For product managers, understanding the concept of break-even point for a product’s or a feature’s profitability is very important. It’s a point where a company’s revenues equal to its costs. It gives you a clear picture of the number of units to be sold or the total sales to target.

The break-even point will help the company to know when a particular product will start making a profit. If the revenue is below the break-even point, then the company is losing money. If it’s above, then it’s making money from the product or the feature.

Example:

Let’s take an example. Mathew owns kids toy manufacturing business. He is planning to introduce a new toy called “Robo Rover”, a remote-controlled robot. He wants to know if it impacts the company’s finances and how many toys he needs to sell to make a profit. So, he decides to calculate the break-even point.

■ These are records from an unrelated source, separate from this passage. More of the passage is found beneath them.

theorem State.takeRoom_frame (s : State) (k) (r) : SameExcept [.wsk] s (State.takeRoom s k r) := by
  unfold State.takeRoom
  repeat' first
    | with_reducible exact SameExcept.refl _ _
    | ((with_reducible apply SameExcept.step); (with_reducible apply State.modWsk_frame); exact rfl)
    | split
    | dsimp only

theorem State.dropRoom_frame (s : State) (k) (kept) : SameExcept [.wsk] s (State.dropRoom s k kept) := by
  unfold State.dropRoom
  repeat' first
    | with_reducible exact SameExcept.refl _ _
    | ((with_reducible apply SameExcept.step); (with_reducible apply State.modWsk_frame); exact rfl)
    | split
    | dsimp only

theorem State.dropAccum_frame (s : State) (k) (part) (h) : SameExcept [.wsk] s (State.dropAccum s k part h) := by
  unfold State.dropAccum
  repeat' first
    | with_reducible exact SameExcept.refl _ _
    | ((with_reducible apply SameExcept.step); (with_reducible first
          | apply State.setSlotRec_frame | apply State.dropRoom_frame); exact rfl)
    | split
    | dsimp only

theorem State.dropOp_frame (s : State) (k) (h) :
    SameExcept [.wsk, .mc, .syn, .sch, .pwr, .att, .par] s (State.dropOp s k h) := by
  unfold State.dropOp
  repeat' first
    | with_reducible exact SameExcept.refl _ _
    | ((with_reducible apply SameExcept.step); (with_reducible first
          | apply State.modPar_frame | apply State.modPwr_frame | apply State.modSch_frame | apply State.modAtt_frame
          | apply State.modSyn_frame | apply State.dropAccum_frame | apply State.modWsk_frame
          | apply State.modMc_frame); exact rfl)
    | split
    | dsimp only

theorem State.classTally_frame (s : State) (c) (entry) (n) :
    SameExcept [.obs, .tally] s (State.classTally s c entry n) := by
  unfold State.classTally
  repeat' first
    | with_reducible exact SameExcept.refl _ _
    | ((with_reducible apply SameExcept.step); (with_reducible apply State.bump_frame); exact rfl)
    | split
    | dsimp only

theorem State.chargeClass_frame (s : State) (c) (n) :
    SameExcept [.obs, .cls, .tally] s (State.chargeClass s c n) := by
  unfold State.chargeClass
  repeat' first
    | with_reducible exact SameExcept.refl _ _
    | ((with_reducible apply SameExcept.step); (with_reducible first
          | apply State.classTally_frame | apply State.modCls_frame); exact rfl)
    | split
    | dsimp only

theorem State.setSummary_frame (s : State) (r) (x) : SameExcept [.frm] s (State.setSummary s r x) := by
  unfold State.setSummary
  repeat' first
    | with_reducible exact SameExcept.refl _ _
    | ((with_reducible apply SameExcept.step); (with_reducible apply State.modFrm_frame); exact rfl)
    | split
    | dsimp only

theorem State.setSlot_frame (s : State) (r) (seq) (st) : SameExcept [.frm] s (State.setSlot s r seq st) := by
  unfold State.setSlot
  repeat' first
    | with_reducible exact SameExcept.refl _ _
    | ((with_reducible apply SameExcept.step); (with_reducible apply State.setSummary_frame); exact rfl)
    | split
    | dsimp only

theorem State.issueDone_frame (s : State) (r) (i) (cls) (e) (resp) :
    SameExcept [.frm] s (State.issueDone s r i cls e resp) := by
  unfold State.issueDone
  repeat' first
    | with_reducible exact SameExcept.refl _ _
    | ((with_reducible apply SameExcept.step); (with_reducible apply State.modFrm_frame); exact rfl)
    | split
    | dsimp only

theorem State.portBump_frame (s : State) (p) (entry) (n) (part) :
    SameExcept [.obs, .tally] s (State.portBump s p entry n part) := by
  unfold State.portBump
  repeat' first
    | with_reducible exact SameExcept.refl _ _
    | ((with_reducible apply SameExcept.step); (with_reducible apply State.bumpP_frame); exact rfl)
    | split
    | dsimp only

theorem State.hold_frame (s : State) (port) (r) (i) (x) :
    SameExcept [.frm, .obs, .cls, .tally] s (State.hold s port r i x).1 := by
  unfold State.hold
  repeat' first
    | with_reducible exact SameExcept.refl _ _
    | ((with_reducible apply SameExcept.step); (with_reducible first
          | apply State.chargeClass_frame | apply State.modFrm_frame | apply State.portBump_frame); exact rfl)
    | split
    | dsimp only

theorem State.dropHeld_frame (s : State) (r) (i) : SameExcept [.frm] s (State.dropHeld s r i) := by
  unfold State.dropHeld
  repeat' first
    | with_reducible exact SameExcept.refl _ _
    | ((with_reducible apply SameExcept.step); (with_reducible apply State.modFrm_frame); exact rfl)
    | split
    | dsimp only

theorem State.setOp_frame (s : State) (k) (o) : SameExcept [.frm] s (State.setOp s k o) := by
  unfold State.setOp
  repeat' first
    | with_reducible exact SameExcept.refl _ _
    | ((with_reducible apply SameExcept.step); (with_reducible apply State.modFrm_frame); exact rfl)
    | split
    | dsimp only

theorem State.chargeOp_frame (s : State) (k) (n) :
    SameExcept [.frm, .obs, .cls, .tally] s (State.chargeOp s k n) := by
  unfold State.chargeOp
  repeat' first
    | with_reducible exact SameExcept.refl _ _
    | ((with_reducible apply SameExcept.step); (with_reducible first
          | apply State.chargeClass_frame | apply State.setOp_frame); exact rfl)
    | split
    | dsimp only

theorem State.wakeFor_frame (s : State) (req) (seq) (opcode) :
    SameExcept [.pwr, .stress, .arb] s (State.wakeFor s req seq opcode) := by
  unfold State.wakeFor
  repeat' first
    | with_reducible exact SameExcept.refl _ _
    | ((with_reducible apply SameExcept.step); (with_reducible apply State.wakeDom_frame); exact rfl)
    | ((with_reducible apply SameExcept.foldl); intro _ _)
    | ((with_reducible apply SameExcept.foldlPair); intro _ _)
    | split
    | dsimp only

theorem State.begin_frame (s : State) (o) : SameExcept [.frm] s (State.begin s o) := by
  unfold State.begin
  repeat' first
    | with_reducible exact SameExcept.refl _ _
    | ((with_reducible apply SameExcept.step); (with_reducible apply State.setOp_frame); exact rfl)
    | split
    | dsimp only

theorem State.release_frame (s : State) (d) : SameExcept [.rgn] s (State.release s d) := by
  unfold State.release
  repeat' first
    | with_reducible exact SameExcept.refl _ _
    | ((with_reducible apply SameExcept.step); (with_reducible apply State.modRgn_frame); exact rfl)
    | split
    | dsimp only

theorem State.unwait_frame (s : State) (req) (seq) : SameExcept [.frm] s (State.unwait s req seq) := by
  unfold State.unwait
  repeat' first
    | with_reducible exact SameExcept.refl _ _
    | ((with_reducible apply SameExcept.step); (with_reducible apply State.modFrm_frame); exact rfl)
    | split
    | dsimp only

theorem State.unwaitKv_frame (s : State) (o) : SameExcept [.frm] s (State.unwaitKv s o) := by
  unfold State.unwaitKv
  repeat' first
    | with_reducible exact SameExcept.refl _ _
    | ((with_reducible apply SameExcept.step); (with_reducible apply State.modFrm_frame); exact rfl)
    | split
    | dsimp only

theorem State.finishNow_frame (s : State) (k) (o) (f) :
    SameExcept [.mem, .frm, .rgn, .wsk, .mc, .syn, .sch, .pwr, .att, .par, .obs, .cls, .tally] s (State.finishNow s k
      o f) := by
  unfold State.finishNow
  repeat' first
    | with_reducible exact SameExcept.refl _ _
    | ((with_reducible apply SameExcept.step); (with_reducible first
          | apply State.bump_frame | apply State.unwait_frame | apply State.issueDone_frame
          | apply State.setSlot_frame | apply State.modFrm_frame | apply State.unwaitKv_frame
          | apply State.dropOp_frame | apply State.freeKey_frame | apply State.modMem_frame | apply State.hold_frame
          | apply State.release_frame); exact rfl)
    | ((apply SameExcept.stepPair (e := by assumption)); (with_reducible apply State.hold_frame); exact rfl)
    | split
    | dsimp only

theorem State.finish_frame (s : State) (k) (f) :
    SameExcept [.mem, .frm, .rgn, .wsk, .mc, .syn, .sch, .pwr, .att, .par, .obs, .cls, .tally] s (State.finish s k f)
      := by
  unfold State.finish
  repeat' first
    | with_reducible exact SameExcept.refl _ _
    | ((with_reducible apply SameExcept.step); (with_reducible first
          | apply State.finishNow_frame | apply State.setOp_frame); exact rfl)
    | split
    | dsimp only

theorem State.done_frame (s : State) (k) (code) (aux) :
    SameExcept [.mem, .frm, .rgn, .wsk, .mc, .syn, .sch, .pwr, .att, .par, .obs, .cls, .tally] s (State.done s k code
      aux) := by
  unfold State.done
  repeat' first
    | with_reducible exact SameExcept.refl _ _
    | ((with_reducible apply SameExcept.step); (with_reducible apply State.finish_frame); exact rfl)
    | split
    | dsimp only

theorem State.doneAll_frame (s : State) (ks) (code) (aux) :
    SameExcept [.mem, .frm, .rgn, .wsk, .mc, .syn, .sch, .pwr, .att, .par, .obs, .cls, .tally] s (State.doneAll s ks
      code aux) := by
  unfold State.doneAll
  repeat' first
    | with_reducible exact SameExcept.refl _ _
    | ((with_reducible apply SameExcept.step); (with_reducible apply State.done_frame); exact rfl)
    | ((with_reducible apply SameExcept.foldl); intro _ _)
    | ((with_reducible apply SameExcept.foldlPair); intro _ _)
    | split
    | dsimp only

theorem State.endEpoch_frame (s : State) (ks) (unit) (dom) :
    SameExcept [.mem, .frm, .rgn, .wsk, .mc, .syn, .sch, .pwr, .att, .par, .obs, .cls, .tally] s (State.endEpoch s ks
      unit dom) := by
  unfold State.endEpoch
  repeat' first
    | with_reducible exact SameExcept.refl _ _
    | ((with_reducible apply SameExcept.step); (with_reducible apply State.finish_frame); exact rfl)
    | ((with_reducible apply SameExcept.foldl); intro _ _)
    | ((with_reducible apply SameExcept.foldlPair); intro _ _)
    | split
    | dsimp only

theorem State.paint_frame (s : State) (p) (c) (b) : SameExcept [.obs, .cls, .tally] s (State.paint s p c b).1 := by
  unfold State.paint
  repeat' first
    | with_reducible exact SameExcept.refl _ _
    | ((with_reducible apply SameExcept.step); (with_reducible first
          | apply State.classTally_frame | apply State.modCls_frame); exact rfl)
    | split
    | dsimp only

theorem State.refillClass_frame (s : State) (c) : SameExcept [.cls] s (State.refillClass s c) := by
  unfold State.refillClass
  repeat' first
    | with_reducible exact SameExcept.refl _ _
    | ((with_reducible apply SameExcept.step); (with_reducible apply State.modCls_frame); exact rfl)
    | split
    | dsimp only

First, he estimates the cost of the product in terms of the fixed and variable cost:

Fixed Costs = $1,000 (cost of material, equipment etc) per month

Variable Costs = 2.50 per toy produced (labor cost, utility, etc.) per month

Formula to calculate Break-Even Point:

BEP = Fixed Costs / (Sales price per unit – Variable costs per unit)

If Mathew decides to sell the new Robo Rover for \$10 per toy, then the number of units he must sell to reach the break-even point is:

BEP = $1000/($10 – $2.50)
BEP = 134 units (rounded up)

This means Mathew needs to sell at least 134 toys per month to reach the break-even point.